The batch effect in HD data is not easily detected, but Cage G has a greater IQR than the other samples, which may indicate a batch effect.

## 2.4 Heatmap

Clustering analysis can be used to detect batch effects. Ideally samples with the same treatment will be clustered together, data clustered by batches instead of treatments indicate a batch effect.

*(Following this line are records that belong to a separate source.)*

-- ==== Sys2Proof/Machine/SealOps.lean ====
section
/-! DEFINITION. The seal (R239 to R252): votes and their combination, the leader's decision, the step log, applying a decision; the recipe
ladder (R253 to R261); what a commit starts: an assay sweep (R376), a cast (R390), the comparison of a replay (R409). -/

namespace Sys2Proof.Machine

/-! Layer maps (R242). -/

/-- Event bits of layer l in a map of two layers a byte. -/
def mapBits (m : List Byte) (l : Nat) : Nat :=
  let b := (m.getD (l / 2) 0).toNat
  if l % 2 == 0 then b % 16 else b / 16

/-- OR of two maps. -/
def mapOr : List Byte → List Byte → List Byte
  | a :: l, b :: m => (a ||| b) :: mapOr l m
  | [], m => m
  | l, [] => l

/-- A map of 2,048 bytes from the event bits of each layer. -/
def mapOf (ev : Nat → Nat) : List Byte := (List.range 2048).map (fun i => BitVec.ofNat 8 (ev (2 * i) + 16 * ev (2 * i + 1)))

/-! The module's vote (R240 to R242). -/

/-- Loss shares added in ascending tile order (R240). -/
def sumLoss (l : List U32) : U32 := match l with | [] => 0 | a :: r => r.foldl add32 a

/-- The module's vote from the parts of its unfenced tiles; `fencedFailed`: a tile was fenced in the step. -/
def State.formVote (s : State) (parts : List VotePart) (fencedFailed : Bool) : Vote :=
  let loss := sumLoss (parts.map (fun p => p.loss))
  let satSum := fun (l : Nat) => (parts.map (fun p => Sparse.getD p.sat l 0)).foldl (· + ·) 0
  let entries := s.ladderEntries
  let ev := fun (l : Nat) =>
    let spill := parts.any (fun p => p.spill.contains l)
    let sat := match entries[l]? with
      | some e => e.satLimit != 0xFFFFFFFF#32 && decide (e.satLimit.toNat < satSum l)
      | none => false
    let orig := parts.any (fun p => p.origin == some l)
    b2n spill + 2 * b2n sat + 4 * b2n orig
  let m := mapOf ev
  let vf := b2n (parts.any (fun p => p.nonfin)) + 2 * b2n (!isFin32 loss) + 4 * b2n (parts.any (fun p => p.poison))
    + 8 * b2n (parts.any (fun p => !p.spill.isEmpty)) + 16 * b2n (parts.all (fun p => p.inTime))
    + 32 * b2n (fencedFailed || parts.any (fun p => p.failed)) + 64 * b2n (m.any (fun b => bit b.toNat 1 || bit b.toNat 5))
  ⟨s.stepNo, loss, vf, s.get F.SEAL_STAT_LADDER_EPOCH, m⟩

/-- A vote as a 4 KiB chunk (R241). -/
def voteBytes (v : Vote) : List Byte :=
  sliceBytes (leBytes 8 v.step ++ leBytes 4 v.loss.toNat ++ leBytes 2 v.vflags ++ leBytes 1 v.epoch ++ leBytes 49 0 ++ v.layerMap) 0 4096

/-- A vote read from a chunk. -/
def voteOf (b : List Byte) : Vote :=
  ⟨leNat (sliceBytes b 0 8), BitVec.ofNat 32 (leNat (sliceBytes b 8 4)), leNat (sliceBytes b 12 2), leNat (sliceBytes b 14 1),
    sliceBytes b 64 2048⟩

/-- A decision as a 4 KiB chunk (R246). -/
def decisionBytes (d : Decision) : List Byte :=
  sliceBytes (leBytes 8 d.step.toNat ++ leBytes 4 d.lossSum.toNat ++ [BitVec.ofNat 8 (b2n d.commit), BitVec.ofNat 8 d.reason.toNat,
    d.epoch, 0] ++ leBytes 2 d.votes ++ leBytes 46 0 ++ d.layerMap) 0 4096

/-! The decision (R243 to R246). -/

/-- VOTE_DL (R245). -/
def State.voteDl (s : State) : Nat := s.get F.MGT_PERIOD_CFG1_TRAIN_DL - s.get F.SEAL_CFG_SEAL_MARGIN

/-- The leader's decision over the votes held, in ascending member index (R243, R244). -/
def State.decideStep (s : State) (members : Nat) : Decision :=
  let vs := s.seals.votes.map (fun e => e.2)
  let step := s.stepNo
  let epoch := s.get F.SEAL_STAT_LADDER_EPOCH
  let flags := vs.foldl (fun f v => f ||| v.vflags) 0
  let lossSum := pairwise add32 0 (vs.map (fun v => v.loss))
  let missing := decide (vs.length < members)
  -- R251: a vote absent at VOTE_DL is both LATE and MISSING
  let late := missing || vs.any (fun v => !bit v.vflags 4)
  let mismatch := vs.any (fun v => v.step != step || v.epoch != epoch)
  let reason := b2n (bit flags 0) + 2 * b2n (bit flags 2) + 4 * b2n (bit flags 5) + 8 * b2n late + 16 * b2n mismatch
    + 32 * b2n (bit flags 1 || !isFin32 lossSum) + 64 * b2n missing
  { step := BitVec.ofNat 64 step, lossSum := lossSum, commit := reason == 0, reason := BitVec.ofNat 7 reason
    epoch := BitVec.ofNat 8 epoch, votes := vs.length, layerMap := vs.foldl (fun m v => mapOr m v.layerMap) [] }

/-- Write a decision at the next entry of the step log (R246, R250). -/
def State.logDecision (s : State) (d : Decision) : State :=
  let head := s.get F.SEAL_LOG_HEAD
  let s1 := s.moduleWrite (s.get F.SEAL_LOG_LOG_BASE + 64 * head) ((decisionBytes d).take 64) false
  let s2 := s1.set F.SEAL_LOG_HEAD ((head + 1) % 1024)
  { s2 with seals := { s2.seals with log := (d :: s2.seals.log).take 1024 } }

/-- The leader decides: it logs the decision and broadcasts it over its routes (R244, R246). -/
def State.leaderDecides (s : State) (g : Group) : State :=
  let d := s.decideStep g.members.length
  let s1 := ({ s with seals := { s.seals with decided := true } }).logDecision d
  let gi := s1.get F.SEAL_CFG_SEAL_GROUP
  let targets := localOthers g ++ (remotePods g).map (subLeader g)
  s1.forEach targets (fun s i => match memberAt g i with
    | some m => match s.portTo m 0 with
      | some p => s.sendChunk p (s.ownHdr m.id.toNat gi 0)
          (decisionBytes d)
      | none => s
    | none => s)

/-- A vote enters the leader's votes (R243); votes after the decision are ignored (R245). The last vote decides. -/
def State.takeVote (s : State) (g : Group) (pos : Nat) (v : Vote) : State :=
  if s.seals.decided || !s.period.stepActive then s else
  let s1 := { s with seals := { s.seals with votes := Sparse.insert s.seals.votes pos v } }
  if s1.seals.votes.length == g.members.length then s1.leaderDecides g else s1

/-- The module casts its vote: to the leader over the seal group's route, or, at the leader, into its own votes (R241). -/
def State.castVote (s : State) (v : Vote) : State :=
  let s1 := { s with seals := { s.seals with voted := true } }
  let s2 := if s1.get F.SEAL_STAT_SEAL_STATE == 3 then s1 else s1.set F.SEAL_STAT_SEAL_STATE 1
  match s2.sealGroup with
  | none => s2.takeVote ⟨[⟨0, 30, 31⟩], 0, 0, false, true⟩ 0 v
  | some g =>
    if groupLeads g then s2.takeVote g g.selfPos v else
    let dst := if partOf g == .remoteMember then subLeader g (podAt g g.selfPos) else g.leaderPos
    match memberAt g g.leaderPos, memberAt g dst with
    | some l, some m => match s2.portTo m 0 with
      | some p => s2.sendChunk p (s2.ownHdr l.id.toNat (s2.get F.SEAL_CFG_SEAL_GROUP) 4) (voteBytes v)
      | none => s2
    | _, _ => s2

Heatmaps and dendrograms are two common approaches to visualise the clusters.

```
# Sponge data
# scale on OTUs
sponge.tss.clr.scale <- scale(sponge.tss.clr, center = T, scale = T)
# scale on samples
sponge.tss.clr.scale <- scale(t(sponge.tss.clr.scale), center = T, scale = T)
sponge.anno_col <- data.frame(Batch = sponge.batch, Tissue = sponge.trt)
sponge.anno_metabo_colors <- list(Batch = c('1' = '#388ECC', '2' = '#F68B33'),
Tissue = c(C = '#F0E442', E = '#D55E00'))
pheatmap(sponge.tss.clr.scale,
scale = 'none',
cluster_rows = F,
cluster_cols = T,
fontsize_row = 5, fontsize_col = 8,
fontsize = 8,
clustering_distance_rows = 'euclidean',
clustering_method = 'ward.D',
treeheight_row = 30,
annotation_col = sponge.anno_col,
annotation_colors = sponge.anno_metabo_colors,
border_color = 'NA',
main = 'Sponge data - Scaled')
```

In sponge data, samples are preferentially clustered by batch instead of tissue type, indicating a batch effect.

```
# AD data
ad.clr.scale <- scale(ad.clr,center = T, scale = T)
ad.clr.scale <- scale(t(ad.clr.scale), center = T, scale = T)
ad.anno_col <- data.frame(Batch = ad.batch, Treatment = ad.trt)
ad.anno_metabo_colors <- list(Batch = c('09/04/2015' = '#388ECC',
'14/04/2016' = '#F68B33',
'01/07/2016' = '#C2C2C2',
'14/11/2016' = '#009E73',
'21/09/2017' = '#CC79A7'),
Treatment = c('0-0.5' = '#0072B2', '1-2' = '#999999'))
pheatmap(ad.clr.scale,
scale = 'none',
cluster_rows = F,
cluster_cols = T,
fontsize_row = 4, fontsize_col = 6,
fontsize = 8,
clustering_distance_rows = 'euclidean',
clustering_method = 'ward.D',
treeheight_row = 30,
annotation_col = ad.anno_col,
annotation_colors = ad.anno_metabo_colors,
border_color = 'NA',
main = 'AD data - Scaled')
```

In AD data, samples within batch 14/04/2016 are clustered and distinct from other samples, also indicating a batch effect.

```
# HD data
hd.clr.scale <- scale(hd.clr,center = T, scale = T)
hd.clr.scale <- scale(t(hd.clr.scale), center = T, scale = T)
hd.anno_col <- data.frame(Batch = hd.batch, Treatment = hd.trt)
hd.anno_metabo_colors <- list(Batch = c('F' = '#388ECC', 'G' = '#F68B33',
'H' = '#C2C2C2', 'J' = '#009E73'),
Treatment = c('HD' = '#0072B2', 'WT' = '#999999'))
pheatmap(hd.clr.scale,
scale = 'none',
cluster_rows = F,
cluster_cols = T,
fontsize_row = 4, fontsize_col = 6,
fontsize = 8,
clustering_distance_rows = 'euclidean',
clustering_method = 'ward.D',
treeheight_row = 30,
annotation_col = hd.anno_col,
annotation_colors = hd.anno_metabo_colors,
border_color = 'NA',
main = 'HD data - Scaled')
```

The batch effect in HD data is not obvious in this heatmap, as we observe not clustering according to batch.

### Bibliography

Lin, Yingxin, Shila Ghazanfar, Kevin Wang, Johann A Gagnon-Bartsch, Kitty K Lo, Xianbin Su, Ze-Guang Han, et al. 2018. “scMerge: Integration of Multiple Single-Cell Transcriptomics Datasets Leveraging Stable Expression and Pseudo-Replication.” *BioRxiv*. Cold Spring Harbor Laboratory, 393280.